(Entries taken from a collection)
=== Begin Enclosure ===

@[simp] theorem Thread.setM_cl (t : Thread) (k : Nat) (v : Mask) : (t.setM k v).cl = t.cl := by unfold Thread.setM; split <;> rfl
@[simp] theorem Thread.setM_slot (t : Thread) (k : Nat) (v : Mask) : (t.setM k v).slot = t.slot := by unfold Thread.setM; split <;> rfl
@[simp] theorem Thread.setM_rgn (t : Thread) (k : Nat) (v : Mask) : (t.setM k v).rgn = t.rgn := by unfold Thread.setM; split <;> rfl
@[simp] theorem Thread.setM_knum (t : Thread) (k : Nat) (v : Mask) : (t.setM k v).knum = t.knum := by unfold Thread.setM; split <;> rfl
@[simp] theorem Thread.setM_pc (t : Thread) (k : Nat) (v : Mask) : (t.setM k v).pc = t.pc := by unfold Thread.setM; split <;> rfl
@[simp] theorem Thread.setM_g (t : Thread) (k : Nat) (v : Mask) : (t.setM k v).g = t.g := by unfold Thread.setM; split <;> rfl
@[simp] theorem Thread.setM_p (t : Thread) (k : Nat) (v : Mask) : (t.setM k v).p = t.p := by unfold Thread.setM; split <;> rfl
@[simp] theorem Thread.setM_v (t : Thread) (k : Nat) (v : Mask) : (t.setM k v).v = t.v := by unfold Thread.setM; split <;> rfl
@[simp] theorem Thread.setM_key (t : Thread) (k : Nat) (v : Mask) : (t.setM k v).key = t.key := by unfold Thread.setM; split <;> rfl
@[simp] theorem Thread.setM_ctr (t : Thread) (k : Nat) (v : Mask) : (t.setM k v).ctr = t.ctr := by unfold Thread.setM; split <;> rfl
@[simp] theorem Thread.setM_prio (t : Thread) (k : Nat) (v : Mask) : (t.setM k v).prio = t.prio := by unfold Thread.setM; split <;> rfl
@[simp] theorem Thread.setM_vtype (t : Thread) (k : Nat) (v : Mask) : (t.setM k v).vtype = t.vtype := by unfold Thread.setM; split <;> rfl
@[simp] theorem Thread.setM_grp (t : Thread) (k : Nat) (v : Mask) : (t.setM k v).grp = t.grp := by unfold Thread.setM; split <;> rfl
@[simp] theorem Thread.setM_vl (t : Thread) (k : Nat) (v : Mask) : (t.setM k v).vl = t.vl := by unfold Thread.setM; split <;> rfl
@[simp] theorem Thread.setM_vfcsr (t : Thread) (k : Nat) (v : Mask) : (t.setM k v).vfcsr = t.vfcsr := by unfold Thread.setM; split <;> rfl
@[simp] theorem Thread.setM_pendG (t : Thread) (k : Nat) (v : Mask) : (t.setM k v).pendG = t.pendG := by unfold Thread.setM; split <;> rfl
@[simp] theorem Thread.setM_pendP (t : Thread) (k : Nat) (v : Mask) : (t.setM k v).pendP = t.pendP := by unfold Thread.setM; split <;> rfl
@[simp] theorem Thread.setM_swlim (t : Thread) (k : Nat) (v : Mask) : (t.setM k v).swlim = t.swlim := by unfold Thread.setM; split <;> rfl
@[simp] theorem Thread.setM_spwlim (t : Thread) (k : Nat) (v : Mask) : (t.setM k v).spwlim = t.spwlim := by unfold Thread.setM; split <;> rfl
@[simp] theorem Thread.setM_wcode (t : Thread) (k : Nat) (v : Mask) : (t.setM k v).wcode = t.wcode := by unfold Thread.setM; split <;> rfl
@[simp] theorem Thread.setM_fpcnt (t : Thread) (k : Nat) (v : Mask) : (t.setM k v).fpcnt = t.fpcnt := by unfold Thread.setM; split <;> rfl
@[simp] theorem Thread.setM_fpAt (t : Thread) (k : Nat) (v : Mask) : (t.setM k v).fpAt = t.fpAt := by unfold Thread.setM; split <;> rfl
@[simp] theorem Thread.setM_fpPaths (t : Thread) (k : Nat) (v : Mask) : (t.setM k v).fpPaths = t.fpPaths := by unfold Thread.setM; split <;> rfl
@[simp] theorem Thread.setM_errFab (t : Thread) (k : Nat) (v : Mask) : (t.setM k v).errFab = t.errFab := by unfold Thread.setM; split <;> rfl
@[simp] theorem Thread.setM_errMem (t : Thread) (k : Nat) (v : Mask) : (t.setM k v).errMem = t.errMem := by unfold Thread.setM; split <;> rfl
@[simp] theorem Thread.setM_barph (t : Thread) (k : Nat) (v : Mask) : (t.setM k v).barph = t.barph := by unfold Thread.setM; split <;> rfl
@[simp] theorem Thread.setM_bsarr (t : Thread) (k : Nat) (v : Mask) : (t.setM k v).bsarr = t.bsarr := by unfold Thread.setM; split <;> rfl
@[simp] theorem Thread.setM_allot (t : Thread) (k : Nat) (v : Mask) : (t.setM k v).allot = t.allot := by unfold Thread.setM; split <;> rfl
@[simp] theorem Thread.setM_join (t : Thread) (k : Nat) (v : Mask) : (t.setM k v).join = t.join := by unfold Thread.setM; split <;> rfl
@[simp] theorem Thread.setM_wait (t : Thread) (k : Nat) (v : Mask) : (t.setM k v).wait = t.wait := by unfold Thread.setM; split <;> rfl
@[simp] theorem Thread.setM_marker (t : Thread) (k : Nat) (v : Mask) : (t.setM k v).marker = t.marker := by unfold Thread.setM; split <;> rfl
@[simp] theorem Thread.setM_w (t : Thread) (k : Nat) (v : Mask) : (t.setM k v).w = t.w := by unfold Thread.setM; split <;> rfl
@[simp] theorem Thread.setM_launch (t : Thread) (k : Nat) (v : Mask) : (t.setM k v).launch = t.launch := by unfold Thread.setM; split <;> rfl
@[simp] theorem Thread.setM_nextIssue (t : Thread) (k : Nat) (v : Mask) : (t.setM k v).nextIssue = t.nextIssue := by unfold Thread.setM; split <;> rfl
@[simp] theorem Thread.setM_prev (t : Thread) (k : Nat) (v : Mask) : (t.setM k v).prev = t.prev := by unfold Thread.setM; split <;> rfl
@[simp] theorem Thread.setM_ipc (t : Thread) (k : Nat) (v : Mask) : (t.setM k v).ipc = t.ipc := by unfold Thread.setM; split <;> rfl
@[simp] theorem Thread.setM_isolo (t : Thread) (k : Nat) (v : Mask) : (t.setM k v).isolo = t.isolo := by unfold Thread.setM; split <;> rfl
@[simp] theorem Thread.setM_soloC (t : Thread) (k : Nat) (v : Mask) : (t.setM k v).soloC = t.soloC := by unfold Thread.setM; split <;> rfl
@[simp] theorem Thread.setM_acq (t : Thread) (k : Nat) (v : Mask) : (t.setM k v).acq = t.acq := by unfold Thread.setM; split <;> rfl
@[simp] theorem Thread.setM_late (t : Thread) (k : Nat) (v : Mask) : (t.setM k v).late = t.late := by unfold Thread.setM; split <;> rfl
@[simp] theorem Thread.setM_replay (t : Thread) (k : Nat) (v : Mask) : (t.setM k v).replay = t.replay := by unfold Thread.setM; split <;> rfl
@[simp] theorem Thread.setM_vstop (t : Thread) (k : Nat) (v : Mask) : (t.setM k v).vstop = t.vstop := by unfold Thread.setM; split <;> rfl
@[simp] theorem Thread.setM_seqs (t : Thread) (k : Nat) (v : Mask) : (t.setM k v).seqs = t.seqs := by unfold Thread.setM; split <;> rfl
@[simp] theorem Thread.setM_pre (t : Thread) (k : Nat) (v : Mask) : (t.setM k v).pre = t.pre := by unfold Thread.setM; split <;> rfl
@[simp] theorem Thread.setM_left (t : Thread) (k : Nat) (v : Mask) : (t.setM k v).left = t.left := by unfold Thread.setM; split <;> rfl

=== End Enclosure ===

__What you will do__.
The answer should consist of every entry, repeated word for word.

__Output of the exercise__.
@[simp] theorem Thread.setM_cl (t : Thread) (k : Nat) (v : Mask) : (t.setM k v).cl = t.cl := by unfold Thread.setM; split <;> rfl
@[simp] theorem Thread.setM_slot (t : Thread) (k : Nat) (v : Mask) : (t.setM k v).slot = t.slot := by unfold Thread.setM; split <;> rfl
@[simp] theorem Thread.setM_rgn (t : Thread) (k : Nat) (v : Mask) : (t.setM k v).rgn = t.rgn := by unfold Thread.setM; split <;> rfl
@[simp] theorem Thread.setM_knum (t : Thread) (k : Nat) (v : Mask) : (t.setM k v).knum = t.knum := by unfold Thread.setM; split <;> rfl
@[simp] theorem Thread.setM_pc (t : Thread) (k : Nat) (v : Mask) : (t.setM k v).pc = t.pc := by unfold Thread.setM; split <;> rfl
@[simp] theorem Thread.setM_g (t : Thread) (k : Nat) (v : Mask) : (t.setM k v).g = t.g := by unfold Thread.setM; split <;> rfl
@[simp] theorem Thread.setM_p (t : Thread) (k : Nat) (v : Mask) : (t.setM k v).p = t.p := by unfold Thread.setM; split <;> rfl
@[simp] theorem Thread.setM_v (t : Thread) (k : Nat) (v : Mask) : (t.setM k v).v = t.v := by unfold Thread.setM; split <;> rfl
@[simp] theorem Thread.setM_key (t : Thread) (k : Nat) (v : Mask) : (t.setM k v).key = t.key := by unfold Thread.setM; split <;> rfl
@[simp] theorem Thread.setM_ctr (t : Thread) (k : Nat) (v : Mask) : (t.setM k v).ctr = t.ctr := by unfold Thread.setM; split <;> rfl
@[simp] theorem Thread.setM_prio (t : Thread) (k : Nat) (v : Mask) : (t.setM k v).prio = t.prio := by unfold Thread.setM; split <;> rfl
@[simp] theorem Thread.setM_vtype (t : Thread) (k : Nat) (v : Mask) : (t.setM k v).vtype = t.vtype := by unfold Thread.setM; split <;> rfl
@[simp] theorem Thread.setM_grp (t : Thread) (k : Nat) (v : Mask) : (t.setM k v).grp = t.grp := by unfold Thread.setM; split <;> rfl
@[simp] theorem Thread.setM_vl (t : Thread) (k : Nat) (v : Mask) : (t.setM k v).vl = t.vl := by unfold Thread.setM; split <;> rfl
@[simp] theorem Thread.setM_vfcsr (t : Thread) (k : Nat) (v : Mask) : (t.setM k v).vfcsr = t.vfcsr := by unfold Thread.setM; split <;> rfl
@[simp] theorem Thread.setM_pendG (t : Thread) (k : Nat) (v : Mask) : (t.setM k v).pendG = t.pendG := by unfold Thread.setM; split <;> rfl
@[simp] theorem Thread.setM_pendP (t : Thread) (k : Nat) (v : Mask) : (t.setM k v).pendP = t.pendP := by unfold Thread.setM; split <;> rfl
@[simp] theorem Thread.setM_swlim (t : Thread) (k : Nat) (v : Mask) : (t.setM k v).swlim = t.swlim := by unfold Thread.setM; split <;> rfl
@[simp] theorem Thread.setM_spwlim (t : Thread) (k : Nat) (v : Mask) : (t.setM k v).spwlim = t.spwlim := by unfold Thread.setM; split <;> rfl
@[simp] theorem Thread.setM_wcode (t : Thread) (k : Nat) (v : Mask) : (t.setM k v).wcode = t.wcode := by unfold Thread.setM; split <;> rfl
@[simp] theorem Thread.setM_fpcnt (t : Thread) (k : Nat) (v : Mask) : (t.setM k v).fpcnt = t.fpcnt := by unfold Thread.setM; split <;> rfl
@[simp] theorem Thread.setM_fpAt (t : Thread) (k : Nat) (v : Mask) : (t.setM k v).fpAt = t.fpAt := by unfold Thread.setM; split <;> rfl
@[simp] theorem Thread.setM_fpPaths (t : Thread) (k : Nat) (v : Mask) : (t.setM k v).fpPaths = t.fpPaths := by unfold Thread.setM; split <;> rfl
@[simp] theorem Thread.setM_errFab (t : Thread) (k : Nat) (v : Mask) : (t.setM k v).errFab = t.errFab := by unfold Thread.setM; split <;> rfl
@[simp] theorem Thread.setM_errMem (t : Thread) (k : Nat) (v : Mask) : (t.setM k v).errMem = t.errMem := by unfold Thread.setM; split <;> rfl
@[simp] theorem Thread.setM_barph (t : Thread) (k : Nat) (v : Mask) : (t.setM k v).barph = t.barph := by unfold Thread.setM; split <;> rfl
@[simp] theorem Thread.setM_bsarr (t : Thread) (k : Nat) (v : Mask) : (t.setM k v).bsarr = t.bsarr := by unfold Thread.setM; split <;> rfl
@[simp] theorem Thread.setM_allot (t : Thread) (k : Nat) (v : Mask) : (t.setM k v).allot = t.allot := by unfold Thread.setM; split <;> rfl
@[simp] theorem Thread.setM_join (t : Thread) (k : Nat) (v : Mask) : (t.setM k v).join = t.join := by unfold Thread.setM; split <;> rfl
@[simp] theorem Thread.setM_wait (t : Thread) (k : Nat) (v : Mask) : (t.setM k v).wait = t.wait := by unfold Thread.setM; split <;> rfl
@[simp] theorem Thread.setM_marker (t : Thread) (k : Nat) (v : Mask) : (t.setM k v).marker = t.marker := by unfold Thread.setM; split <;> rfl
@[simp] theorem Thread.setM_w (t : Thread) (k : Nat) (v : Mask) : (t.setM k v).w = t.w := by unfold Thread.setM; split <;> rfl
@[simp] theorem Thread.setM_launch (t : Thread) (k : Nat) (v : Mask) : (t.setM k v).launch = t.launch := by unfold Thread.setM; split <;> rfl
@[simp] theorem Thread.setM_nextIssue (t : Thread) (k : Nat) (v : Mask) : (t.setM k v).nextIssue = t.nextIssue := by unfold Thread.setM; split <;> rfl
@[simp] theorem Thread.setM_prev (t : Thread) (k : Nat) (v : Mask) : (t.setM k v).prev = t.prev := by unfold Thread.setM; split <;> rfl
@[simp] theorem Thread.setM_ipc (t : Thread) (k : Nat) (v : Mask) : (t.setM k v).ipc = t.ipc := by unfold Thread.setM; split <;> rfl
@[simp] theorem Thread.setM_isolo (t : Thread) (k : Nat) (v : Mask) : (t.setM k v).isolo = t.isolo := by unfold Thread.setM; split <;> rfl
@[simp] theorem Thread.setM_soloC (t : Thread) (k : Nat) (v : Mask) : (t.setM k v).soloC = t.soloC := by unfold Thread.setM; split <;> rfl
@[simp] theorem Thread.setM_acq (t : Thread) (k : Nat) (v : Mask) : (t.setM k v).acq = t.acq := by unfold Thread.setM; split <;> rfl
@[simp] theorem Thread.setM_late (t : Thread) (k : Nat) (v : Mask) : (t.setM k v).late = t.late := by unfold Thread.setM; split <;> rfl
@[simp] theorem Thread.setM_replay (t : Thread) (k : Nat) (v : Mask) : (t.setM k v).replay = t.replay := by unfold Thread.setM; split <;> rfl
@[simp] theorem Thread.setM_vstop (t : Thread) (k : Nat) (v : Mask) : (t.setM k v).vstop = t.vstop := by unfold Thread.setM; split <;> rfl
@[simp] theorem Thread.setM_seqs (t : Thread) (k : Nat) (v : Mask) : (t.setM k v).seqs = t.seqs := by unfold Thread.setM; split <;> rfl
@[simp] theorem Thread.setM_pre (t : Thread) (k : Nat) (v : Mask) : (t.setM k v).pre = t.pre := by unfold Thread.setM; split <;> rfl
@[simp] theorem Thread.setM_left (t : Thread) (k : Nat) (v : Mask) : (t.setM k v).left = t.left := by unfold Thread.setM; split <;> rfl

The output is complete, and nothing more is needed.